_EXERCISE DIRECTIONS_
Show every line from the entries that follow which holds the word "Bool".

Dataset entries
+++
-- ==== Sys2Proof/Laws/Coef.lean ====
section
/-! SUPPORT. What each definition of Machine/Coef.lean can change, said once: the set of parts after Sub (Laws/Within.lean gives
the bits), the queue never, and the invariants kept. -/

set_option linter.unusedSimpArgs false

namespace Sys2Proof.Machine

theorem stageBlock_within {m : Nat} {s0 s : State} {q : Staged} (hm : Sub 0x8000000000000000000000000000000000020000 m)
    (h : Within m s0 s) : Within m s0 (stageBlock q s) := by
  unfold stageBlock
  repeat' (first
    | with_reducible assumption
    | (extract_lets +onlyGivenNames x; first | (refine Within.cut (m := m) (s := s0) x ?_ (fun h => ?_); subst x; rotate_left; clear_value x; rotate_right) | subst x)
    | with_reducible refine showStage_within (hm.up (by with_unfolding_all rfl)) ?_
    | split
    | with_reducible refine Within.set_pipe (by with_unfolding_all exact fun c => c) (hm.bit (by with_unfolding_all rfl)) ?_)

theorem refuseCommit_within {m : Nat} {s0 s : State} {q : Staged} (hm : Sub 0x200080000000000000000000000000000000000a3001 m)
    (h : Within m s0 s) : Within m s0 (refuseCommit q s) := by
  unfold refuseCommit
  repeat' (first
    | with_reducible assumption
    | (extract_lets +onlyGivenNames x; first | (refine Within.cut (m := m) (s := s0) x ?_ (fun h => ?_); subst x; rotate_left; clear_value x; rotate_right) | clear_value x | subst x)
    | with_reducible refine setFlag_within (by with_reducible with_unfolding_all exact hm.reach (.inl (by simp only [SHD_STATUS_WCOPY_row]; rfl))) ?_
    | with_reducible refine freeStage_within (hm.up (by with_unfolding_all rfl)) ?_
    | with_reducible refine complete_within (hm.up (by with_unfolding_all rfl)) ?_
    | with_reducible refine endRun_within (hm.up (by with_unfolding_all rfl)) ?_
    | with_reducible refine setRun_within (hm.up (by with_unfolding_all rfl)) ?_
    | split)

theorem execCommitCopyStart_within {m : Nat} {s0 s : State} (hm : Sub 0x200080000000000000000000000000000000000a3001 m)
    (h : Within m s0 s) : WithinO m s0 (execCommitCopyStart s) := by
  unfold execCommitCopyStart
  repeat' (first
    | with_reducible assumption
    | (extract_lets +onlyGivenNames x; first | (refine Within.cut (m := m) (s := s0) x ?_ (fun h => ?_); subst x; rotate_left; clear_value x; rotate_right) | clear_value x | subst x)
    | with_reducible refine WithinO.next ?_
    | with_reducible refine fset_within (by with_reducible with_unfolding_all exact hm.reach (.inl (by simp only [PIPE_STATUS_STAGE_row]; rfl))) ?_
    | with_reducible refine refuseCommit_within (hm.up (by with_unfolding_all rfl)) ?_
    | with_reducible refine schedule_within (hm.up (by with_unfolding_all rfl)) ?_
    | split)

theorem remapRow_within {m : Nat} {s0 s : State} {row : Nat} (hm : Sub 0x810000000000000088000000000000000001021801 m)
    (h : Within m s0 s) : Within m s0 (remapRow row s) := by
  unfold remapRow
  repeat' (first
    | with_reducible assumption
    | (extract_lets +onlyGivenNames x; first | (refine Within.cut (m := m) (s := s0) x ?_ (fun h => ?_); subst x; rotate_left; clear_value x; rotate_right) | subst x)
    | with_reducible refine fsets_nil ?_
    | with_reducible refine fsets_cons ?_
    | with_reducible refine fset_within (by with_reducible with_unfolding_all exact hm.reach (.inl (by simp only [PIPE_EVENTS_ROW_REMAP_row, PIPE_EVENTS_SPARES_OUT_row, PIPE_SPROW_USED_row, PIPE_SPROW_PENDING_row]; rfl))) ?_
    | with_reducible refine whenS_within (fun _ _ => ?_) ?_
    | with_reducible refine report_within (hm.up (by with_unfolding_all rfl)) (by with_reducible with_unfolding_all exact hm.reach (.inl (by simp only [PIPE_EVENTS_ROW_REMAP_row, PIPE_EVENTS_SPARES_OUT_row, PIPE_SPROW_USED_row, PIPE_SPROW_PENDING_row]; rfl))) ?_
    | split
    | with_reducible refine Within.set_pipe (by with_unfolding_all exact fun c => c) (hm.bit (by with_unfolding_all rfl)) ?_)

theorem writeEntry_within {m : Nat} {s0 s : State} {q : Staged} {p : Nat} {v : Nat} (hm : Sub 0x810000000000000088000000000000000001021801 m)
    (h : Within m s0 s) : Within m s0 (writeEntry q p v s) := by
  unfold writeEntry
  repeat' (first
    | with_reducible assumption
    | (extract_lets +onlyGivenNames x; first | clear_value x | subst x)
    | with_reducible refine setD0_within (hm.up (by with_unfolding_all rfl)) ?_
    | with_reducible refine setG_within (hm.up (by with_unfolding_all rfl)) ?_
    | with_reducible refine remapRow_within (hm.up (by with_unfolding_all rfl)) ?_
    | with_reducible refine setD1_within (hm.up (by with_unfolding_all rfl)) ?_
    | with_reducible refine setLut_within (hm.up (by with_unfolding_all rfl)) ?_
    | split)

theorem writeEntries_within {m : Nat} {s0 s : State} {q : Staged} (hm : Sub 0x810000000000000088000000000000000001021801 m)
    (h : Within m s0 s) : Within m s0 (writeEntries q s) := by
  have k : ∀ (l : List Nat) (p : Nat × State), Within m s0 p.2 →
      Within m s0 (l.foldl (fun (a : Nat × State) v => (a.1 + 1, writeEntry q a.1 v a.2)) p).2 := by
    intro l
    induction l with
    | nil => exact fun _ h => h
    | cons v r ih => exact fun p h => ih _ (writeEntry_within (hm.up rfl) h)
  exact k _ _ h

theorem fixGens_within {m : Nat} {s0 s : State} {h_ : Nat} (hm : Sub 0x4000 m)
    (h : Within m s0 s) : Within m s0 (fixGens h_ s) := by
  unfold fixGens
  repeat' (first
    | with_reducible assumption
    | (extract_lets +onlyGivenNames x; clear_value x)
    | with_reducible refine setHead_within (hm.up (by with_unfolding_all rfl)) ?_)

theorem commitDone_within {m : Nat} {s0 s : State} {q : Staged} (hm : Sub 0x600000000000000000000000000000000000000a3001 m)
    (h : Within m s0 s) : Within m s0 (commitDone q s) := by
  unfold commitDone
  repeat' (first
    | with_reducible assumption
    | (extract_lets +onlyGivenNames x; first | (refine Within.cut (m := m) (s := s0) x ?_ (fun h => ?_); subst x; rotate_left; clear_value x; rotate_right) | clear_value x | subst x)
    | with_reducible refine fsets_nil ?_
    | with_reducible refine fsets_cons ?_
    | with_reducible refine fset_within (by with_reducible with_unfolding_all exact hm.reach (.inl (by simp only [SHD_STATUS_WCOPY_row, SHD_EVENTS_WCOMMIT_row]; rfl))) ?_
    | with_reducible refine whenS_within (fun _ _ => ?_) ?_
    | with_reducible refine complete_within (hm.up (by with_unfolding_all rfl)) ?_
    | with_reducible refine pmcEvent_within (hm.up (by with_unfolding_all rfl)) ?_
    | with_reducible refine darkRefs_within (hm.up (by with_unfolding_all rfl)) ?_
    | with_reducible refine nextBlock_within (hm.up (by with_unfolding_all rfl)) ?_
    | with_reducible refine setRun_within (hm.up (by with_unfolding_all rfl)) ?_
    | split
    | with_reducible refine Within.set_shd (hm.bit (by with_unfolding_all rfl)) ?_)

theorem execCommitCopyEnd_within {m : Nat} {s0 s : State} (hm : Sub 0x400648180000000000000880000000000000000010a7801 m)
    (h : Within m s0 s) : WithinO m s0 (execCommitCopyEnd s) := by
  unfold execCommitCopyEnd
  repeat' (first
    | with_reducible assumption
    | (extract_lets +onlyGivenNames x; first | (refine Within.cut (m := m) (s := s0) x ?_ (fun h => ?_); subst x; rotate_left; clear_value x; rotate_right) | clear_value x | subst x)
    | with_reducible refine WithinO.next ?_
    | with_reducible refine foldl_within (fun _ _ _ => ?_) ?_
    | with_reducible refine writeEntries_within (hm.up (by with_unfolding_all rfl)) ?_
    | with_reducible refine fixGens_within (hm.up (by with_unfolding_all rfl)) ?_
    | with_reducible refine setGen_within (hm.up (by with_unfolding_all rfl)) ?_
    | with_reducible refine whiteRestart_within (hm.up (by with_unfolding_all rfl)) ?_
    | with_reducible refine commitDone_within (hm.up (by with_unfolding_all rfl)) ?_
    | with_reducible refine freeStage_within (hm.up (by with_unfolding_all rfl)) ?_
    | split)

theorem execCoefLoad_within {m : Nat} {s0 s : State} {slot : Nat} (hm : Sub 0x20000 m)
    (h : Within m s0 s) : WithinO m s0 (execCoefLoad slot s) := by
  unfold execCoefLoad
  repeat' (first
    | with_reducible assumption
    | (extract_lets +onlyGivenNames x; subst x)
    | with_reducible refine WithinO.next ?_
    | split
    | with_reducible refine Within.set_pipe (by with_unfolding_all exact fun c => c) (hm.bit (by with_unfolding_all rfl)) ?_)

theorem stageOwn_within {m : Nat} {s0 s : State} {kind : Nat} {h_ : Nat} {b : Nat} {entries : List Nat} {background : Bool} (hm : Sub 0x8000000000000000000000000000000000020000 m)
    (h : Within m s0 s) : Within m s0 (stageOwn kind h_ b entries background s) := by
  unfold stageOwn
  repeat' (first
    | with_reducible assumption
    | with_reducible refine stageBlock_within (hm.up (by with_unfolding_all rfl)) ?_)

theorem execStagingGrant_within {m : Nat} {s0 s : State} (hm : Sub 0x400200080000000000000000000000000000000000a1001 m)
    (h : Within m s0 s) : WithinO m s0 (execStagingGrant s) := by
  unfold execStagingGrant
  repeat' (first
    | with_reducible assumption
    | (extract_lets +onlyGivenNames x; first | (refine Within.cut (m := m) (s := s0) x ?_ (fun h => ?_); subst x; rotate_left; clear_value x; rotate_right) | subst x)
    | with_reducible refine WithinO.next ?_
    | with_reducible refine fset_within (by with_reducible with_unfolding_all exact hm.reach (.inl (by simp only [SHD_STATUS_WCOPY_row, SHD_HSTAT_DUE_row]; rfl))) ?_
    | with_reducible refine setFlag_within (by with_reducible with_unfolding_all exact hm.reach (.inl (by simp only [SHD_STATUS_WCOPY_row, SHD_HSTAT_DUE_row]; rfl))) ?_
    | with_reducible refine pmcEvents_within (hm.up (by with_unfolding_all rfl)) ?_
    | with_reducible refine showStage_within (hm.up (by with_unfolding_all rfl)) ?_
    | with_reducible refine stageOwn_within (hm.up (by with_unfolding_all rfl)) ?_
    | split
    | with_reducible refine Within.set_pipe (by with_unfolding_all exact fun c => c) (hm.bit (by with_unfolding_all rfl)) ?_
    | with_reducible refine Within.set_shd (hm.bit (by with_unfolding_all rfl)) ?_)

theorem celUncorrectable_within {m : Nat} {s0 s : State} {addr : Nat} (hm : Sub 0x3a000000000000000000081100000200000000000000000000000000088000000000000021001381905 m)
    (h : Within m s0 s) : Within m s0 (celUncorrectable addr s) := by
  unfold celUncorrectable
  repeat' (first
    | with_reducible assumption
    | (extract_lets +onlyGivenNames x; first | (refine Within.cut (m := m) (s := s0) x ?_ (fun h => ?_); subst x; rotate_left; clear_value x; rotate_right) | clear_value x | subst x)
    | with_reducible refine setRaw_within (by with_reducible with_unfolding_all exact hm.reach (.inl (by simp only [CEL_UE_row, CEL_ERRADDR_LO_row, CEL_ERRADDR_HI_VALID_row, CEL_ERRADDR_HI_UE_row, CEL_ERRADDR_HI_ADDR_HI_row, CEL_EVENTS_UE_row, SYS_LIMP_CEL_row]; rfl))) ?_
    | with_reducible refine fsets_nil ?_
    | with_reducible refine fsets_cons ?_
    | with_reducible refine fset_within (by with_reducible with_unfolding_all exact hm.reach (.inl (by simp only [CEL_UE_row, CEL_ERRADDR_LO_row, CEL_ERRADDR_HI_VALID_row, CEL_ERRADDR_HI_UE_row, CEL_ERRADDR_HI_ADDR_HI_row, CEL_EVENTS_UE_row, SYS_LIMP_CEL_row]; rfl))) ?_
    | with_reducible refine limpCause_within (hm.up (by with_unfolding_all rfl)) (by with_reducible with_unfolding_all exact hm.reach (.inl (by simp only [CEL_UE_row, CEL_ERRADDR_LO_row, CEL_ERRADDR_HI_VALID_row, CEL_ERRADDR_HI_UE_row, CEL_ERRADDR_HI_ADDR_HI_row, CEL_EVENTS_UE_row, SYS_LIMP_CEL_row]; rfl))) ?_
    | with_reducible refine celEvents_within (hm.up (by with_unfolding_all rfl)) ?_)

theorem execCoefFetchDone_within {m : Nat} {s0 s : State} {bytes : List Byte} {celUe : Bool} (hm : Sub 0x3a0000000000000000000811000002000000000000080000000000000880000000000000210013a3905 m)
    (h : Within m s0 s) : WithinO m s0 (execCoefFetchDone bytes celUe s) := by
  unfold execCoefFetchDone
  repeat' (first
    | with_reducible assumption
    | (extract_lets +onlyGivenNames x; first | (refine Within.cut (m := m) (s := s0) x ?_ (fun h => ?_); subst x; rotate_left; clear_value x; rotate_right) | (refine Within.cut (m := m) (s := s0) x.2 ?_ (fun h => ?_); subst x; rotate_left; clear_value x; rotate_right) | subst x)
    | with_reducible refine WithinO.next ?_
    | with_reducible refine draw_within (hm.bit (by with_unfolding_all rfl)) ?_
    | with_reducible refine celEvents_within (hm.up (by with_unfolding_all rfl)) ?_
    | with_reducible refine celUncorrectable_within (hm.up (by with_unfolding_all rfl)) ?_
    | with_reducible refine complete_within (hm.up (by with_unfolding_all rfl)) ?_
    | with_reducible refine freeStage_within (hm.up (by with_unfolding_all rfl)) ?_
    | with_reducible refine stageBlock_within (hm.up (by with_unfolding_all rfl)) ?_
    | split
    | with_reducible refine Within.set_pipe (by with_unfolding_all exact fun c => c) (hm.bit (by with_unfolding_all rfl)) ?_)

theorem execCoefCommit_within {m : Nat} {s0 s : State} {slot : Nat} (hm : Sub 0x8000000000000000000000000000000000023001 m)
    (h : Within m s0 s) : WithinO m s0 (execCoefCommit slot s) := by
  unfold execCoefCommit
  repeat' (first
    | with_reducible assumption
    | (extract_lets +onlyGivenNames x; subst x)
    | with_reducible refine WithinO.next ?_
    | with_reducible refine complete_within (hm.up (by with_unfolding_all rfl)) ?_
    | with_reducible refine freeStage_within (hm.up (by with_unfolding_all rfl)) ?_
    | split
    | with_reducible refine Within.set_pipe (by with_unfolding_all exact fun c => c) (hm.bit (by with_unfolding_all rfl)) ?_)

theorem execCoefRead_within {m : Nat} {s0 s : State} {slot : Nat} (hm : Sub 0x3021 m)
    (h : Within m s0 s) : WithinO m s0 (execCoefRead slot s) := by
  unfold execCoefRead
  repeat' (first
    | with_reducible assumption
    | (extract_lets +onlyGivenNames x; first | clear_value x | subst x)
    | with_reducible refine WithinO.next ?_
    | with_reducible refine complete_within (hm.up (by with_unfolding_all rfl)) ?_
    | with_reducible refine memWrite_within (hm.up (by with_unfolding_all rfl)) ?_
    | split)

end Sys2Proof.Machine
end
+++
_WRITTEN SOLUTION_
theorem stageOwn_within {m : Nat} {s0 s : State} {kind : Nat} {h_ : Nat} {b : Nat} {entries : List Nat} {background : Bool} (hm : Sub 0x8000000000000000000000000000000000020000 m)
theorem execCoefFetchDone_within {m : Nat} {s0 s : State} {bytes : List Byte} {celUe : Bool} (hm : Sub 0x3a0000000000000000000811000002000000000000080000000000000880000000000000210013a3905 m)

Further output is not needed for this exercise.